Studia Neoaristotelica
- Discipline: Philosophy
- Language: English
- Edited by: Daniel D. Novotný (editor-in-chief), Lukáš Novák

Publication details
- History: 2004–present
- Publisher: Philosophy Documentation Center and University of South Bohemia (Czech Republic)
- Frequency: Biannually

Standard abbreviations
- ISO 4: Stud. Neoaristot.

Indexing
- ISSN: 1214-8407 (print) 1804-6843 (web)
- OCLC no.: 320563061

Links
- Journal homepage; Online tables of contents; Online access;

= Studia Neoaristotelica =

Studia Neoaristotelica - A Journal of Analytical Scholasticism is a peer-reviewed academic journal dedicated to the study of Aristotelian philosophy in the scholastic tradition. It was established in 2004 by the University of South Bohemia Faculty of Theology, Czech Republic and is now published by Philosophy Documentation Center. Its focus is on the later scholastics of the Renaissance and Baroque periods and the relation of their ideas to modern, especially analytic philosophy.

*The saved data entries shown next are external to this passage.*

-- ==== Sys2Proof/Tests/Slice0.lean ====
section
/-! SUPPORT. Small tests whose expected values stand in the spec, and a witness for the hypotheses of every
statement of Certificates/Slice0/Obligations.lean that has some. -/

open Sys2Proof Sys2Proof.Machine Sys2Proof.Claims

namespace Sys2Proof.Tests

/-! ## Helpers -/

/-- STATUS as the host reads it after one step, if the step answers a next state. -/
def statusAfter (s : State) : Option Word :=
  match step s with
  | .next t => some (memRead t 0x004)
  | _ => none

/-- What the bus drives after one step. -/
def rdataAfter (s : State) : Option Word :=
  match step s with
  | .next t => t.rdata
  | _ => none

/-- A core with the given RKS_VALID and a CMD write to come. -/
def issuing (rksValid : Bool) (v : Word) : State :=
  { State.reset with
    status := { Status.reset with rksValid := rksValid }, todo := [.access (.write 0x000 4 v)] }

/-- The operands of the programs of 95_test_vectors.md. -/
def specSnap : Snapshot :=
  { key := 0x000102030405060708090a0b0c0d0e0f#128, block := 0x00112233445566778899aabbccddeeff#128,
    nonce := 0xf0f1f2f3f4f5f6f7f8f9fafbfcfdfeff#128,
    ctin := 0xf0f1f2f3f4f5f6f7f8f9fafbfcfdfeff66b6e5db7007573f1fc874bcffcb4352#256 }

/-- The canonical word of an operation (30_encoding.md R74). -/
def canonical : Op → Word
  | .expandKey => 0x00001001#32
  | .encryptBlock => 0x00100002#32
  | .randEncrypt => 0x10101003#32
  | .randDecrypt => 0x20001004#32

/-- A record of a command on the operands of the spec, with `left` steps to run. -/
def record (op : Op) (left : Nat) : Pending := { op := op, word := canonical op, snap := specSnap, left := left }

/-- A core that runs a command, under a schedule. -/
def running (op : Op) (left : Nat) (todo : List Event) : State :=
  { State.reset with
    cmd := canonical op,
    status := { busy := true, done := false, rksValid := true, ovr := false, errcode := 0 },
    rks := keyExpansion specSnap.key, pend := some (record op left), todo := todo }

/-- A core that has completed a command under a schedule. -/
def ready (todo : List Event) : State :=
  { State.reset with
    status := { busy := false, done := true, rksValid := true, ovr := false, errcode := 0 },
    rks := keyExpansion specSnap.key, todo := todo }

/-! ## Well-formed commands (30_encoding.md R70) -/

theorem test_wellFormed_accepts :
    Instr.wellFormed (.expandKey 63 63 63) = true ∧ Instr.wellFormed (.encryptBlock 0 16 0) = true ∧
      Instr.wellFormed (.randEncrypt 16 16 16) = true ∧ Instr.wellFormed (.randDecrypt 0 0 32) = true := by decide

/-- One ill-formed term for each check: KLEN, BLEN and XLEN of 64 have no command word. -/
theorem test_wellFormed_refuses :
    Instr.wellFormed (.expandKey 64 0 0) = false ∧ Instr.wellFormed (.encryptBlock 0 64 0) = false ∧
      Instr.wellFormed (.randEncrypt 16 16 64) = false ∧ Instr.wellFormed (.randDecrypt 64 0 0) = false := by decide

/-! ## Words written out from 30_encoding.md R70 and R74, field by field from bit 31 down -/

theorem test_decode_expandKey :
    decode (0b00#2 ++ 0b000011#6 ++ 0b00#2 ++ 0b000010#6 ++ 0b00#2 ++ 0b010000#6 ++ 0b0000#4 ++ 0x1#4) =
      .ok (.expandKey 16 2 3) := by rfl

theorem test_decode_encryptBlock :
    decode (0b00#2 ++ 0b000011#6 ++ 0b00#2 ++ 0b010000#6 ++ 0b00#2 ++ 0b000001#6 ++ 0b0000#4 ++ 0x2#4) =
      .ok (.encryptBlock 1 16 3) := by rfl

theorem test_decode_randEncrypt :
    decode (0b00#2 ++ 0b010000#6 ++ 0b00#2 ++ 0b010001#6 ++ 0b00#2 ++ 0b001111#6 ++ 0b0000#4 ++ 0x3#4) =
      .ok (.randEncrypt 15 17 16) := by rfl

theorem test_decode_randDecrypt :
    decode (0b00#2 ++ 0b100000#6 ++ 0b00#2 ++ 0b111111#6 ++ 0b00#2 ++ 0b010000#6 ++ 0b0000#4 ++ 0x4#4) =
      .ok (.randDecrypt 16 63 32) := by rfl

/-- One illegal word for each reserved field (R72), and both ends of the reserved opcodes (R75). -/
theorem test_decode_refuses :
    decode 0x00001081#32 = .error .reservedBits ∧ decode 0x00005001#32 = .error .reservedBits ∧
      decode 0x00801001#32 = .error .reservedBits ∧ decode 0x80001001#32 = .error .reservedBits ∧
      decode 0x00000000#32 = .error .reservedOp ∧ decode 0x00000005#32 = .error .reservedOp ∧
      decode 0x0000000F#32 = .error .reservedOp := ⟨rfl, rfl, rfl, rfl, rfl, rfl, rfl⟩

theorem test_decodeTableWord :
    decodeTableWord 32 0x00100002 = some (.encryptBlock 0 16 0) ∧ decodeTableWord 8 0x81 = none := ⟨rfl, rfl⟩

/-! ## Commands: vector CMD-1, and the results of programs P1 and P2 -/

theorem test_expandKey_issue :
    statusAfter (issuing false 0x00001001#32) = some 0x00000001#32 ∧
      statusAfter (issuing false 0x00000F01#32) = some 0x00000102#32 ∧
      statusAfter (issuing true 0x00001101#32) = some 0x00000106#32 := ⟨rfl, rfl, rfl⟩

/-- Program P1, rows 7 and 8. -/
theorem test_expandKey_commit :
    memRead (commit { running .expandKey 1 [] with rks := .replicate 44 0 }) 0x110 = 0xD6AA74FD#32 ∧
      memRead (commit { running .expandKey 1 [] with rks := .replicate 44 0 }) 0x1AC = 0x4D2B30C5#32 := by
  decide +kernel

theorem test_encryptBlock_issue :
    statusAfter (issuing false 0x00100002#32) = some 0x00000402#32 ∧
      statusAfter (issuing true 0x00100002#32) = some 0x00000005#32 ∧
      statusAfter (issuing false 0x000F0002#32) = some 0x00000202#32 := ⟨rfl, rfl, rfl⟩

/-- Program P1, row 12. -/
theorem test_encryptBlock_commit :
    (commit (running .encryptBlock 1 [])).out =
      #v[0x69C4E0D8#32, 0x6A7B0430#32, 0xD8CDB780#32, 0x70B4C55A#32, 0, 0, 0, 0] := by decide +kernel

theorem test_randEncrypt_issue :
    statusAfter (issuing false 0x10101003#32) = some 0x00000001#32 ∧
      statusAfter (issuing false 0x0F101003#32) = some 0x00000202#32 ∧
      statusAfter (issuing false 0x10111003#32) = some 0x00000202#32 ∧
      statusAfter (issuing false 0x0F0F0F03#32) = some 0x00000102#32 := ⟨rfl, rfl, rfl, rfl⟩

/-- Program P2, row 6. -/
theorem test_randEncrypt_commit :
    (commit (running .randEncrypt 1 [])).out =
      #v[0xF0F1F2F3#32, 0xF4F5F6F7#32, 0xF8F9FAFB#32, 0xFCFDFEFF#32, 0x66B6E5DB#32, 0x7007573F#32, 0x1FC874BC#32,
        0xFFCB4352#32] := by decide +kernel

theorem test_randDecrypt_issue :
    statusAfter (issuing false 0x203F1004#32) = some 0x00000001#32 ∧
      statusAfter (issuing false 0x21001004#32) = some 0x00000302#32 ∧
      statusAfter (issuing false 0x20000F04#32) = some 0x00000102#32 ∧
      statusAfter (issuing false 0x1F000F04#32) = some 0x00000302#32 := ⟨rfl, rfl, rfl, rfl⟩

/-- Program P2, row 11. -/
theorem test_randDecrypt_commit :
    (commit (running .randDecrypt 1 [])).out =
      #v[0x00112233#32, 0x44556677#32, 0x8899AABB#32, 0xCCDDEEFF#32, 0, 0, 0, 0] := by decide +kernel

/-- Vector CMD-1, rows 6 to 8: illegal words. -/
theorem test_illegal_issue :
    statusAfter (issuing false 0x00001081#32) = some 0x00000502#32 ∧
      statusAfter (issuing true 0x40001001#32) = some 0x00000506#32 ∧
      statusAfter (issuing false 0x00000000#32) = some 0x00000502#32 := ⟨rfl, rfl, rfl⟩

/-- Vector CMD-1, row 24: a word written while busy. -/
theorem test_dropped :
    statusAfter (running .expandKey 1 [.access (.write 0x000 4 0x00100002#32)]) = some 0x00000015#32 := rfl

/-! ## The functions: vectors GF-1, GF-2, SB-1, KS-1, SR-1, MC-1, ARK-1, and the steps of KS-2 -/

theorem test_gf :
    double 0x80#8 = 0x1B#8 ∧ double 0xAE#8 = 0x47#8 ∧ double 0xFF#8 = 0xE5#8 ∧
      timesThree 0x80#8 = 0x9B#8 ∧ timesThree 0x57#8 = 0xF9#8 ∧ timesThree 0xFF#8 = 0x1A#8 := by decide

theorem test_sbox :
    substitute 0x00#8 = 0x63#8 ∧ substitute 0x0F#8 = 0x76#8 ∧ substitute 0x10#8 = 0xCA#8 ∧
      substitute 0x53#8 = 0xED#8 ∧ substitute 0x9A#8 = 0xB8#8 ∧ substitute 0xFE#8 = 0xBB#8 := by decide

theorem test_words :
    rotWord 0x0c0d0e0f#32 = 0x0d0e0f0c#32 ∧ subWord 0x0d0e0f0c#32 = 0xd7ab76fe#32 ∧ rcon 1 = 0x01000000#32 ∧
      rcon 9 = 0x1b000000#32 ∧ rcon 10 = 0x36000000#32 := by decide

theorem test_scheduleTemp : scheduleTemp 36 0xaebf7ad2#32 = 0x13dab5e4#32 := by decide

The board of editorial advisors include David Oderberg, Paul Richard Blum, David Clemenson, Rolf Darge, Petr Dvořák, Costantino Esposito, Edward Feser, James Franklin, Michael Gorman, Jorge J.E. Gracia, Daniel Heider, Rafael Hüntelmann, Gyula Klima, Sven K. Knebel, Simo Knuutila, Ulrich G. Leinsle, Pavel Materna, Uwe Meixner, Roberto Hoffmeister Pich, Edmund Runggaldier, Stanislav Sousedik, Jacob Schmutz, and others. All issues are available online from the Philosophy Documentation Center.